Saved data entries
- - -

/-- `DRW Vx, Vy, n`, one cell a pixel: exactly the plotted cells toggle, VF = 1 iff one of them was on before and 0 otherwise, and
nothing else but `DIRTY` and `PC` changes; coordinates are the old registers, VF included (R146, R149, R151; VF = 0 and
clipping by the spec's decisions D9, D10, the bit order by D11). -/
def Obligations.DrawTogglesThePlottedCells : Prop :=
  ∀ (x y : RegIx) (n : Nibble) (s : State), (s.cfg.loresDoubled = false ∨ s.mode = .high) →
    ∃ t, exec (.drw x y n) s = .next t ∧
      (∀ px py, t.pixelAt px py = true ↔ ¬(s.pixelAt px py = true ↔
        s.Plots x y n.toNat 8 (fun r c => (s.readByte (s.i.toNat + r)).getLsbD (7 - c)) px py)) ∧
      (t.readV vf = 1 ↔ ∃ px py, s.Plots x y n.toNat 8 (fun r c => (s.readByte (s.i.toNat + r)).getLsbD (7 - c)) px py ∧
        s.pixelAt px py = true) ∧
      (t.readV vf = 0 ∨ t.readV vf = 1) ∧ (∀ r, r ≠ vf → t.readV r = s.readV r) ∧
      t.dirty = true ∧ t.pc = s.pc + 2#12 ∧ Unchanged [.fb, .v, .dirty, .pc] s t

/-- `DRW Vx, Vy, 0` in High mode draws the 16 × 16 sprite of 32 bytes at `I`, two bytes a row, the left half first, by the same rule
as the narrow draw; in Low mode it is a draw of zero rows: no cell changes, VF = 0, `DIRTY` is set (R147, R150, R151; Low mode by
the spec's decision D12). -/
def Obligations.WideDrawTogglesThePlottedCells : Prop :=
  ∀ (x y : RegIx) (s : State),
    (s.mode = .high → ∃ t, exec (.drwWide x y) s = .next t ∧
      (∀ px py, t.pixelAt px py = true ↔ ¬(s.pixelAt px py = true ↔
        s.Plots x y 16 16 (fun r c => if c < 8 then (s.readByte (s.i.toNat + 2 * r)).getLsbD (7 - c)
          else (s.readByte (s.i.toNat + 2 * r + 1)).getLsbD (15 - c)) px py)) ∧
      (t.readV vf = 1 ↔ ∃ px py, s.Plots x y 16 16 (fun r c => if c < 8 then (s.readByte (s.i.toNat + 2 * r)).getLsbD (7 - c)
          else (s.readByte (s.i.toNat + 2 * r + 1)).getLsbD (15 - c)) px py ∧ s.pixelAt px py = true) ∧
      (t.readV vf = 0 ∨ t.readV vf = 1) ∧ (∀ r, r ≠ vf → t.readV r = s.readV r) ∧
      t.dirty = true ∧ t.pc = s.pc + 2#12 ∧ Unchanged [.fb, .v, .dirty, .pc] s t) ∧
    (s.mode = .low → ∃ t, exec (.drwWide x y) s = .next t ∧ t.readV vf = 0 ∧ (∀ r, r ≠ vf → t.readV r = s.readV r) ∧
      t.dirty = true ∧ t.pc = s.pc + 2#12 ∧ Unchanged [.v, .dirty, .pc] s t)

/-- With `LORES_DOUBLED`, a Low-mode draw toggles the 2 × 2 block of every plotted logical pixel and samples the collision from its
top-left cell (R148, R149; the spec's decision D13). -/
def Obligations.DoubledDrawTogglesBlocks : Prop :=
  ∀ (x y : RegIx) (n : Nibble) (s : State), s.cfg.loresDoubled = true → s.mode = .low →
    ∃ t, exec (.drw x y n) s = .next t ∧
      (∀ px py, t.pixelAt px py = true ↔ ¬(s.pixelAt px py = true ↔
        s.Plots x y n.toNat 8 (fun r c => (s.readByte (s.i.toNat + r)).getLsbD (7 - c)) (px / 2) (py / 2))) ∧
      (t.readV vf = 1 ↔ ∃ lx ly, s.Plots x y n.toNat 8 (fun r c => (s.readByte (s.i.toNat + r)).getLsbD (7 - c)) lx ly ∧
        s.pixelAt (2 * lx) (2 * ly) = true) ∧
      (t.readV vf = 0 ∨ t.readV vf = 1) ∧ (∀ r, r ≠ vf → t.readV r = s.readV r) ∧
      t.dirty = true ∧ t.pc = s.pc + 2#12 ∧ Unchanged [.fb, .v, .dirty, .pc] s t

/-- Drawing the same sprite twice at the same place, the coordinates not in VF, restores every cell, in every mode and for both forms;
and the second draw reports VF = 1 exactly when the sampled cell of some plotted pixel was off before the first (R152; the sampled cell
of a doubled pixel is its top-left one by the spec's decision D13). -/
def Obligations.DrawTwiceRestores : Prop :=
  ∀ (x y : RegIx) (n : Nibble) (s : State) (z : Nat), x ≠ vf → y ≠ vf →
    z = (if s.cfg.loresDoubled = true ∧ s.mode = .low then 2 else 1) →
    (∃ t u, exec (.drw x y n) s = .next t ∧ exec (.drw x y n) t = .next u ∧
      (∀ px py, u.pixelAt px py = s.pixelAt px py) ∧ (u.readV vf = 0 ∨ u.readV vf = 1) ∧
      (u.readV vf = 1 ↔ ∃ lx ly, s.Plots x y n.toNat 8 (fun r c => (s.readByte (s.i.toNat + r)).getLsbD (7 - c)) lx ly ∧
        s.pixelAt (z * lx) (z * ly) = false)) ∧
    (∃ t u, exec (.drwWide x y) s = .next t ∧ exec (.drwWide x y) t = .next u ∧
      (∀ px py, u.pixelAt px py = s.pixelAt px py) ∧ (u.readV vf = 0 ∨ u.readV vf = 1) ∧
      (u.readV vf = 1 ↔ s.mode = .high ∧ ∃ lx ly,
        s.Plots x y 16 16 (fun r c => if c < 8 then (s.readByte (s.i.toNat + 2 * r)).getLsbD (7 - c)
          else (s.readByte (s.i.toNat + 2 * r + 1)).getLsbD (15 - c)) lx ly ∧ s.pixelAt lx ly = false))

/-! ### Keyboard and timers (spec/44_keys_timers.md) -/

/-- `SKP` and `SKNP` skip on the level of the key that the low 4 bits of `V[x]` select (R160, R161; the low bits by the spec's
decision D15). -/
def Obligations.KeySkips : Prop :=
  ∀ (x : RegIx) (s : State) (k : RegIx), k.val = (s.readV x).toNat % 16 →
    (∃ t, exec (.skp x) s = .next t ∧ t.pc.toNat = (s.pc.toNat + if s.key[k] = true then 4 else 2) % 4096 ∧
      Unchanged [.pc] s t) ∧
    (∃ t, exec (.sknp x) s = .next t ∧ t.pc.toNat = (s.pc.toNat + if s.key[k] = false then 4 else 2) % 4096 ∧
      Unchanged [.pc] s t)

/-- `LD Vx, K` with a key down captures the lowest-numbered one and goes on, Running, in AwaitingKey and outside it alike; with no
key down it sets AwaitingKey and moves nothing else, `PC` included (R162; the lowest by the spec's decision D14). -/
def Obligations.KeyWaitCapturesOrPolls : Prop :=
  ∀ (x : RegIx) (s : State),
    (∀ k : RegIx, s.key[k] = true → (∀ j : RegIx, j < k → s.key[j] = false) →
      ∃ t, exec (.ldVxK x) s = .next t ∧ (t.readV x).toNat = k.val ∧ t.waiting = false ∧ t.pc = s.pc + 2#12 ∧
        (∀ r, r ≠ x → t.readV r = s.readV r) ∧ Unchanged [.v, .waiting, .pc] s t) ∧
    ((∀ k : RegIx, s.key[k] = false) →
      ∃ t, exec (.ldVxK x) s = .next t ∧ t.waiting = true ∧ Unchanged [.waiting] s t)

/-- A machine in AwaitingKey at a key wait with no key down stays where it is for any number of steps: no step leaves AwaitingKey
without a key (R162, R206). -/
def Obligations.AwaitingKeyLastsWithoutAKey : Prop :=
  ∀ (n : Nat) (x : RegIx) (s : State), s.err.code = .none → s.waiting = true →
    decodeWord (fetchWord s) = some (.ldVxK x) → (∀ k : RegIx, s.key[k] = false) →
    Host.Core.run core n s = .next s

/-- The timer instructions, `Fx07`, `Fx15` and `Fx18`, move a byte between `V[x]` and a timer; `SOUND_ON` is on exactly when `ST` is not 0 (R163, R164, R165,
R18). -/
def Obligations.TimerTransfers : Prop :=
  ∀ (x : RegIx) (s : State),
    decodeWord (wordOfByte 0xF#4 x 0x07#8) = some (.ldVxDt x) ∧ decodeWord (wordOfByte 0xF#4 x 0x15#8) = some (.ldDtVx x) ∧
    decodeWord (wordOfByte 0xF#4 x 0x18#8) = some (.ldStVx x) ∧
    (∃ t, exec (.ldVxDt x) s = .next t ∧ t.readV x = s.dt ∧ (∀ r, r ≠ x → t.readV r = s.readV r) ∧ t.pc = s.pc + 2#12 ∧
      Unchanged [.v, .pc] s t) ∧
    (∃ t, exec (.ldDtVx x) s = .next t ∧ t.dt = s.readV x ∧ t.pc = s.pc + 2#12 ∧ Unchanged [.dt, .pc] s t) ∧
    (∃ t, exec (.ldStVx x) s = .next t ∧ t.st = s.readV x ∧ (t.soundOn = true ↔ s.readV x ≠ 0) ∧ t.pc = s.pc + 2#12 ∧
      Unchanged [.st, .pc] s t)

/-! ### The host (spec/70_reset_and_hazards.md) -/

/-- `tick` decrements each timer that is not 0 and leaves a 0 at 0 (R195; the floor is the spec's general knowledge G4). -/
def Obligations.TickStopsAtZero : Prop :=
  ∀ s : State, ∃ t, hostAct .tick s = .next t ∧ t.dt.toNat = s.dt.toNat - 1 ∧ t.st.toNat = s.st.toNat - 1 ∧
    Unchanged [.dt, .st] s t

- - -

> [What is being asked]:
Of the lines above, extract only those from the line with "ly = false))" to the line with "Host.Core.run core n s = .next s", both included, exactly as written.

> [Exercise solution]:
          else (s.readByte (s.i.toNat + 2 * r + 1)).getLsbD (15 - c)) lx ly ∧ s.pixelAt lx ly = false))

/-! ### Keyboard and timers (spec/44_keys_timers.md) -/

/-- `SKP` and `SKNP` skip on the level of the key that the low 4 bits of `V[x]` select (R160, R161; the low bits by the spec's
decision D15). -/
def Obligations.KeySkips : Prop :=
  ∀ (x : RegIx) (s : State) (k : RegIx), k.val = (s.readV x).toNat % 16 →
    (∃ t, exec (.skp x) s = .next t ∧ t.pc.toNat = (s.pc.toNat + if s.key[k] = true then 4 else 2) % 4096 ∧
      Unchanged [.pc] s t) ∧
    (∃ t, exec (.sknp x) s = .next t ∧ t.pc.toNat = (s.pc.toNat + if s.key[k] = false then 4 else 2) % 4096 ∧
      Unchanged [.pc] s t)

/-- `LD Vx, K` with a key down captures the lowest-numbered one and goes on, Running, in AwaitingKey and outside it alike; with no
key down it sets AwaitingKey and moves nothing else, `PC` included (R162; the lowest by the spec's decision D14). -/
def Obligations.KeyWaitCapturesOrPolls : Prop :=
  ∀ (x : RegIx) (s : State),
    (∀ k : RegIx, s.key[k] = true → (∀ j : RegIx, j < k → s.key[j] = false) →
      ∃ t, exec (.ldVxK x) s = .next t ∧ (t.readV x).toNat = k.val ∧ t.waiting = false ∧ t.pc = s.pc + 2#12 ∧
        (∀ r, r ≠ x → t.readV r = s.readV r) ∧ Unchanged [.v, .waiting, .pc] s t) ∧
    ((∀ k : RegIx, s.key[k] = false) →
      ∃ t, exec (.ldVxK x) s = .next t ∧ t.waiting = true ∧ Unchanged [.waiting] s t)

/-- A machine in AwaitingKey at a key wait with no key down stays where it is for any number of steps: no step leaves AwaitingKey
without a key (R162, R206). -/
def Obligations.AwaitingKeyLastsWithoutAKey : Prop :=
  ∀ (n : Nat) (x : RegIx) (s : State), s.err.code = .none → s.waiting = true →
    decodeWord (fetchWord s) = some (.ldVxK x) → (∀ k : RegIx, s.key[k] = false) →
    Host.Core.run core n s = .next s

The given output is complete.